Разевал попачканное житной мукой хайлище.

Спешившись и приконовязив лошадь у первого случившегося столба, Коловрат вклинил плечо в напружившуюся у Спасского толпу.

По ухнувшей, занывшей под ложечкой пустоте, по побежавшей в колени дрожи, угадывал, и не увидав еще, чья тут ныне казнь.

На щелистом, абы как сколоченном помосте с казнильной телегой восседали, точно грудастые снегири, в черных, наброшенных на плеча опашенях три известных по Рязани ката.

Средним, опустя в показном задуме рыжую простоволосую бошищу, сидел Васька Творог, возивший на позоры окаянного еще князя Глеба.*

* Князь Глеб года за три-четыре до рассказываемого события зарезал в селе Исады с помощью половцев и обманов своих братьев-князей с боярами - власти ища.

Лицо преступницы было закрыто, но он узнал вышитую понизу рубаху под задранной на голову красной поневой и вздувшиеся знакомым рисунком жилки на притянутых к оглоблям руках.

«Деду, - послышалось откуда-то сбоку, из-за спины, - а рыжий из тети бесов счас станет гнать?» - детский недоумевающий голосок. «Молчи, молчи, хороша моя! Вишь ить чо у нас нонича…» - осиплый в ответ слабеющий голос старика.
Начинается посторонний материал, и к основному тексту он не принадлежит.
-- ==== Sys2Proof/Machine/State.lean ====
section
/-! DEFINITION. The state of the FSC (10_state R20 to R79, 20_memory R80) as plain data, the reasons
a step can stop, and the state after reset (R78). INVENTORY.md lists every field with its rule. -/

namespace Sys2Proof.Machine

/-! ## Memory spaces -/

/-- An internal buffer: (index, value) pairs with strictly rising indices and no value equal to
what an unlisted index reads as. `Memory 8` is a list of `Host.Cell`. -/
abbrev Memory (w : Nat) := List (Nat × BitVec w)

/-- The spaces whose index range a rule's index is held against (20_memory R80; log 7). -/
inductive SpaceName where
  | sym | hist | dly | frm | punc | pattern | hrs | dfSr
  deriving DecidableEq, Repr

/-! ## Reasons to stop -/

/-- Faults of the model. The hardware itself has none besides the configuration trap, which is a
next state (R380, R386). -/
inductive Fault where
  /-- An index outside the extent of `space`, which "cannot occur and needs no meaning" (R14).
  Raised by the operations that index SYM, HIST, DLY, FRM, PUNC, the pattern table, `h_rs` or the
  bits of `df_sr`.
  Safe: the model stops where the spec gives no meaning. Log 7. -/
  | outOfBounds (space : SpaceName)
  deriving DecidableEq, Repr

/-- Refusals. -/
inductive Refusal where
  /-- An operation whose meaning is not written yet, raised by its arm of `exec`. Safe. -/
  | notModelled (mnemonic : String)
  /-- A turn handed the model an OP value that decodes to no operation (R118: "a model that is
  handed one refuses it"). Raised by `step`. Safe: the spec refuses it too. Log 20. -/
  | undecodable (reason : Reject) (word : OpId)
  deriving DecidableEq, Repr

/-! ## Enumerations -/

/-- The values of the sequencer (R49). -/
inductive Seq where
  | idle | check | top | read | corr | data | resync | flush | publish | done | error
  deriving DecidableEq, Repr

/-- The mode, a function of the sequencer (R50). -/
inductive Mode where
  | idle | running | done | error
  deriving DecidableEq, Repr

/-- The deframer's states (R36, R252). -/
inductive DfState where
  | searching | checking | synced
  deriving DecidableEq, Repr

/-! ## The host's registers -/

/-- A reference pattern (R71). -/
structure Pattern where
  lo : RegWord
  hi : RegWord
  len : BitVec 7
  deriving DecidableEq, Repr

/-- The configuration registers 0x10 to 0x1C, the pattern table and CFG_WRITTEN (R57 to R71), each
register as the word a read returns. -/
structure Cfg where
  modem : RegWord
  code : RegWord
  vitlock : RegWord
  vitwin : RegWord
  frame : RegWord
  asmLo : RegWord
  asmHi : RegWord
  asmctl : RegWord
  deframer : RegWord
  derand : RegWord
  rs : RegWord
  batch : RegWord
  corr : RegWord
  pats : Vector Pattern 8
  written : BitVec 16
  deriving DecidableEq, Repr

/-- The health record, written by CTL.PUBLISH only (R72 to R77). -/
structure Health where
  hSeq : RegWord
  hState : RegWord
  hBerErrs : RegWord
  hBerTotal : RegWord
  hRsLo : RegWord
  hRsHi : RegWord
  deriving DecidableEq, Repr

/-! ## The datapath -/

/-- Phase normaliser and differential decoder (R21 to R24). -/
structure Phase where
  hyp : BitVec 3
  skip : BitVec 32
  iHave : Bool
  iHold : Soft
  nrzmPrev : Bool
  deriving DecidableEq, Repr

/-- Depuncturer (R25). -/
structure Depunct where
  dpK : BitVec 3
  dpI : Bool
  dpR1 : Soft
  deriving DecidableEq, Repr

/-- Viterbi decoder, error-rate estimator and lock (R26 to R35). -/
structure Viterbi where
  pm : Vector (BitVec 16) 64
  hist : Memory 64
  dly : Memory 4
  histWp : BitVec 8
  vitN : BitVec 9
  reenc : BitVec 6
  berErrs : BitVec 17
  berTotal : BitVec 17
  berSteps : BitVec 16
  berErrsL : BitVec 17
  berTotalL : BitVec 17
  vitLock : Bool
  badCnt : BitVec 9
  deriving DecidableEq, Repr

/-- Deframer (R36 to R41); its frame buffer FRM is a space of `State`. -/
structure Deframer where
  dfState : DfState
  dfSr : BitVec 64
  dfCnt : BitVec 20
  dfMiss : BitVec 8
  dfConf : BitVec 2
  dfBitctr : BitVec 20
  dfOffset : BitVec 20
  deriving DecidableEq, Repr

/-- Controller registers, sequencer, flags and the trap's registers (R44 to R52). -/
structure Ctl where
  unsyncBits : BitVec 32
  acqPending : Bool
  eosSeen : Bool
  cancelReq : Bool
  symN : BitVec 16
  symI : BitVec 16
  flI : BitVec 8
  seq : Seq
  finalRun : Bool
  errCode : BitVec 8
  errInfo : BitVec 8
  deriving DecidableEq, Repr

/-! ## What stands outside the machine -/

/-- The four branch metrics of one pair (R212). -/
structure Metrics where
  m00 : BitVec 9
  m01 : BitVec 9
  m10 : BitVec 9
  m11 : BitVec 9
  deriving DecidableEq, Repr

/-- What a correlator search found (R155). -/
structure Hit where
  score : Nat
  ph : BitVec 2
  off : BitVec 16
  pat : BitVec 3
  deriving DecidableEq, Repr

/-- Operand latches of an operation handed to the model by its identifier: "Operands of core
operations are state elements" (R116). The model's own; log 3. -/
structure Args where
  /-- Phase candidate `ph`, rotation index `r`. -/
  ph : BitVec 2
  /-- Offset `o`. -/
  off : BitVec 16
  /-- Pattern index `j`. -/
  pat : BitVec 3
  /-- `found` of CORR.APPLY. -/
  found : Bool
  /-- A soft symbol: `s`, `x`, `y`, `i` or `r1`. -/
  x : Soft
  /-- A second soft symbol: `q` or `r2`. -/
  y : Soft
  /-- A bit: `b` or `u`. -/
  bit : Bool
  /-- For VIT.BER: whether `b` is a bit and not `none`. -/
  bitGiven : Bool
  /-- The encoder state `s` of CC.ENC. -/
  enc : BitVec 6
  /-- The branch metrics of VIT.ACS. -/
  bm : Metrics
  /-- Interleave index `j` of RS.DEINT and RS.REINT. -/
  lane : BitVec 3
  deriving DecidableEq, Repr

/-- The result of the last operation handed to the model that returns one. The model's own; log 3. -/
inductive OpResult where
  | none
  | score (n : Nat)
  | search (hit : Option Hit)
  | symbol (s : Soft)
  | symbols (l : List Soft)
  | pair (a b : Soft)
  | pairs (l : List (Soft × Soft))
  | bit (b : Bool)
  | bitOpt (b : Option Bool)
  | bits (l : List Bool)
  | encoded (s : BitVec 6) (c1 c2 : Bool)
  | metrics (m : Metrics)
  | frame (f : Option Frame)
  | syndromes (l : List Byte)
  | count (n : Int)
  | accept (b : Bool)
  deriving DecidableEq, Repr

/-- Who moves next (R6). `op w` hands the machine the identifier `w` (R114, R118). Log 1, log 3. -/
inductive Turn where
  | host | source | sink | core
  | op (w : OpId)
  deriving DecidableEq, Repr

/-- The outside of the machine, the model's own fields: the interleaving still to come, the words
the host and the source have still to present, the latches of handed operations, and what an
observer has seen so far (R7). Logs 1 to 4. -/
structure Env where
  turns : List Turn
  hostQ : List BusWord
  srcQ : List SymWord
  args : Args
  res : OpResult
  reads : List RegWord
  popped : List Frame
  deriving DecidableEq, Repr

/-! ## The whole state -/

/-- The state of the FSC (R20) and of its surroundings. -/
structure State where
  cfg : Cfg
  health : Health
  ph : Phase
  dp : Depunct
  vit : Viterbi
  df : Deframer
  /-- The Reed-Solomon counts `h_rs[0..7]`, two's complement (R43). -/
  hRs : Vector (BitVec 8) 8
  ctl : Ctl
  /-- The symbol buffer SYM (R48). -/
  sym : Memory 8
  /-- The frame buffer FRM (R42). -/
  frm : Memory 8
  /-- The codeword buffer CW (R43). -/
  cw : Memory 8
  /-- The input FIFO, oldest entry first (R53). -/
  inq : List SymWord
  /-- The output FIFO, oldest frame first (R53). -/
  outq : List Frame
  env : Env
  deriving DecidableEq, Repr

/-! ## Reset (R78, R411) -/

/-- An unused pattern (R71: reset value 0 everywhere). -/
def Pattern.reset : Pattern := ⟨0, 0, 0⟩

/-- The configuration registers after reset (R78). -/
def Cfg.reset : Cfg where
  modem := 0
  code := 0
  vitlock := 0
  vitwin := 2048
  frame := 0
  asmLo := 0x1ACFFC1D
  asmHi := 0
  asmctl := 0x00000020
  deframer := 0
  derand := 0x00040001
  rs := 0
  batch := 8192
  corr := 0
  pats := Vector.ofFn fun _ => Pattern.reset
  written := 0

/-- The health record after reset (R78). -/
def Health.reset : Health := ⟨0, 0, 0, 0, 0, 0⟩

/-- The phase normaliser after reset (R21 to R24); `hold_i` is unspecified, 0 here (log 5). -/
def Phase.reset : Phase := ⟨0, 0, false, 0, false⟩

/-- The depuncturer after reset (R25); `dp_r1` is unspecified, 0 here (log 5). -/
def Depunct.reset : Depunct := ⟨0, false, 0⟩

/-- The decoder after reset (R26 to R35); HIST and DLY are unspecified, nothing listed here
(log 5). -/
def Viterbi.reset : Viterbi where
  pm := Vector.ofFn fun _ => 0
  hist := []
  dly := []
  histWp := 0
  vitN := 0
  reenc := 0
  berErrs := 0
  berTotal := 0
  berSteps := 0
  berErrsL := 0
  berTotalL := 0
  vitLock := false
  badCnt := 0

/-- The deframer after reset (R36 to R41). -/
def Deframer.reset : Deframer := ⟨.searching, 0, 0, 0, 0, 0, 0⟩

/-- The controller after reset (R44 to R52). -/
def Ctl.reset : Ctl := ⟨0, false, false, false, 0, 0, 0, .idle, false, 0, 0⟩

/-- The latches of handed operations before any is set (log 3). -/
def Args.reset : Args := ⟨0, 0, 0, false, 0, 0, false, false, 0, ⟨0, 0, 0, 0⟩, 0⟩

/-- No turn, no word and no observation (logs 1 to 4). -/
def Env.reset : Env := ⟨[], [], [], Args.reset, .none, [], []⟩

/-- The machine right after reset (R78, R411): mode IDLE, both FIFOs empty, every register at its
reset value; FRM, CW and SYM are unspecified, nothing listed here (log 5). -/
def State.reset : State where
  cfg := Cfg.reset
  health := Health.reset
  ph := Phase.reset
  dp := Depunct.reset
  vit := Viterbi.reset
  df := Deframer.reset
  hRs := Vector.ofFn fun _ => 0
  ctl := Ctl.reset
  sym := []
  frm := []
  cw := []
  inq := []
  outq := []
  env := Env.reset

end Sys2Proof.Machine
end

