/-- R307 on a legal configuration: each interleave is decoded by itself, as RS.DEINT, RS.TOCONV,
RS.DEC, RS.TODUAL and RS.REINT would; an uncorrectable one keeps its bytes and counts -1; counts
past RS_DEPTH are 0; bytes of FRM outside the interleaves stay. -/
def Obligations.RsFrameDecodesEachLane : Prop :=
  ∀ s : State, configError s.cfg = none → s.cfg.rsType ≠ 0#2 → s.frm.wf → s.cw.wf →
    ∃ t, exec .rsFrame s = .next t ∧
      t = { s with frm := t.frm, cw := t.cw, hRs := t.hRs } ∧
      (∀ j (h : j < 8), s.cfg.rsDepth ≤ j → t.hRs[j] = 0) ∧
      (∀ j (h : j < 8), j < s.cfg.rsDepth →
        ∃ a b n, exec .rsDeint (withArgs s fun g => { g with lane := BitVec.ofNat 3 j }) = .next a ∧
          (if s.cfg.rsDual then exec .rsToconv a = .next b else b = a) ∧
          (∃ c, exec .rsDec b = .next (answered c (.count n)) ∧
            (n < 0 → ∀ k < 255, t.frm.read (laneIndex s.cfg j k) =
              s.frm.read (laneIndex s.cfg j k)) ∧
            (0 ≤ n → ∃ d, (if s.cfg.rsDual then exec .rsTodual c = .next d else d = c) ∧
              ∀ k < 255, t.frm.read (laneIndex s.cfg j k) = d.cw.read k)) ∧
          t.hRs[j] = BitVec.ofInt 8 n) ∧
      ∀ i, (∀ j k, j < s.cfg.rsDepth → k < 255 → i ≠ laneIndex s.cfg j k) →
        t.frm.read i = s.frm.read i

/-! ## Controller -/

/-- R383, R384, R386: CTL.CHECK raises the first fault in the order of the codes, which records
code and info, moves to S_ERROR and changes nothing else; a configuration with no fault goes to
S_TOP. -/
def Obligations.ConfigCheckFirstFault : Prop :=
  ∀ s : State, exec .ctlCheck s =
    match firstFault s.cfg with
    | none => .next { s with ctl := { s.ctl with seq := .top } }
    | some e => .next { s with ctl := { s.ctl with
        errCode := BitVec.ofNat 8 e.2.1, errInfo := BitVec.ofNat 8 e.2.2, seq := .error } }

/-- R337: one entry of IN. The token sets `eos_seen` and ends the batch; a symbol is clamped,
stored at SYM[sym_n] and counted, and the BATCH-th ends the batch; with IN empty the core waits. -/
def Obligations.ReadOneEntry : Prop :=
  ∀ s : State,
    (s.inq = [] → exec .ctlRead s = .next s) ∧
    (∀ e r, s.inq = e :: r → e.getLsbD 8 = true → exec .ctlRead s = .next
      { s with inq := r, ctl := { s.ctl with eosSeen := true, seq := .corr } }) ∧
    (∀ e r, s.inq = e :: r → e.getLsbD 8 = false → s.sym.wf →
      s.ctl.symN.toNat < s.cfg.batchLen →
      ∃ t, exec .ctlRead s = .next t ∧
        t = { s with inq := r, sym := t.sym, ctl := { s.ctl with
          symN := s.ctl.symN + 1
          seq := if s.ctl.symN.toNat + 1 = s.cfg.batchLen then .corr else s.ctl.seq } } ∧
        (t.sym.read s.ctl.symN.toNat).toInt = max (-127) (e.extractLsb' 0 8).toInt ∧
        ∀ a, a ≠ s.ctl.symN.toNat → t.sym.read a = s.sym.read a)

/-- R338: the correlator step: only where a search is pending are CORR.SEARCH and CORR.APPLY
performed, after `acq_pending` is cleared; then S_DATA, or S_RESYNC after an empty batch. In a run
a pending search is ready (R150, R337, R381). -/
def Obligations.CorrelatorStep : Prop :=
  ∀ s : State,
    let q := if s.ctl.symN = 0 then Seq.resync else Seq.data
    (s.ctl.acqPending = false →
      exec .ctlCorr s = .next { s with ctl := { s.ctl with seq := q } }) ∧
    (s.ctl.acqPending = true → SearchReady s →
      let p := { s with ctl := { s.ctl with acqPending := false } }
      ∃ hit u, exec .corrSearch p = .next (answered p (.search hit)) ∧
        (match hit with
          | none => u = p
          | some h => exec .corrApply (withArgs p fun g =>
              { g with found := true, ph := h.ph, off := h.off }) = .next u) ∧
        exec .ctlCorr s =
          .next { u with env := s.env, ctl := { u.ctl with seq := q } }) ∧
    (RunInv s → s.ctl.seq = .corr → s.ctl.acqPending = true → SearchReady s)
Васька, разминая ноги, ходил скрипел по настилу, приноравливаясь. На побледневшем, в реденьких конопушках лице его застыла кривая глуповатая улыбка.

«Деду, а колиш не схочут беси с тети утечь, ее жечь будут, да же ведь?»

«Да, рыбонька моя, примолчи трошечки…»

«А беси? - не унималась девочка. - Они с тетею сгорят?»

«Беси не горят, доню… Они в лес сбегут…»

«А зачем же жечь, дедунь? Ить беси…»

Но ни девочка не успела доспросить вопроса, ни дедушка отвечать. Васька потащил из-за кушака кнутовище, откинул с тупым стуком серую пятиаршинную змеину.

Выгнувшись и будто зависнув слегка в раздумии, кнут раз, затем два и еще три овил, опоясал сильное Парунино тело. Оно дернулось, затрепетало и, тоже чуть погодя, овисло разом на натянувшихся скрученных сыромятинах.

Васька отпятился, ощупал зачем-то суковатое кнутовище и, метнув в толпу косой выискливый взгляд, бросил что-то выстолбившимся возле помоста полоротым друганам-сотоварищам; соленое, видать, артельное словцо.

- Бей, свинячий кот! - взвился, дырявя тишину, звенящий яростью молодой голос. - Пошто мудруешь, гнилая душа?!

Очевидно задетый, но как бы и бровью белесой не поведя, Васька с преувеличенно мастеровитой отчетливостью снова откинул кнут.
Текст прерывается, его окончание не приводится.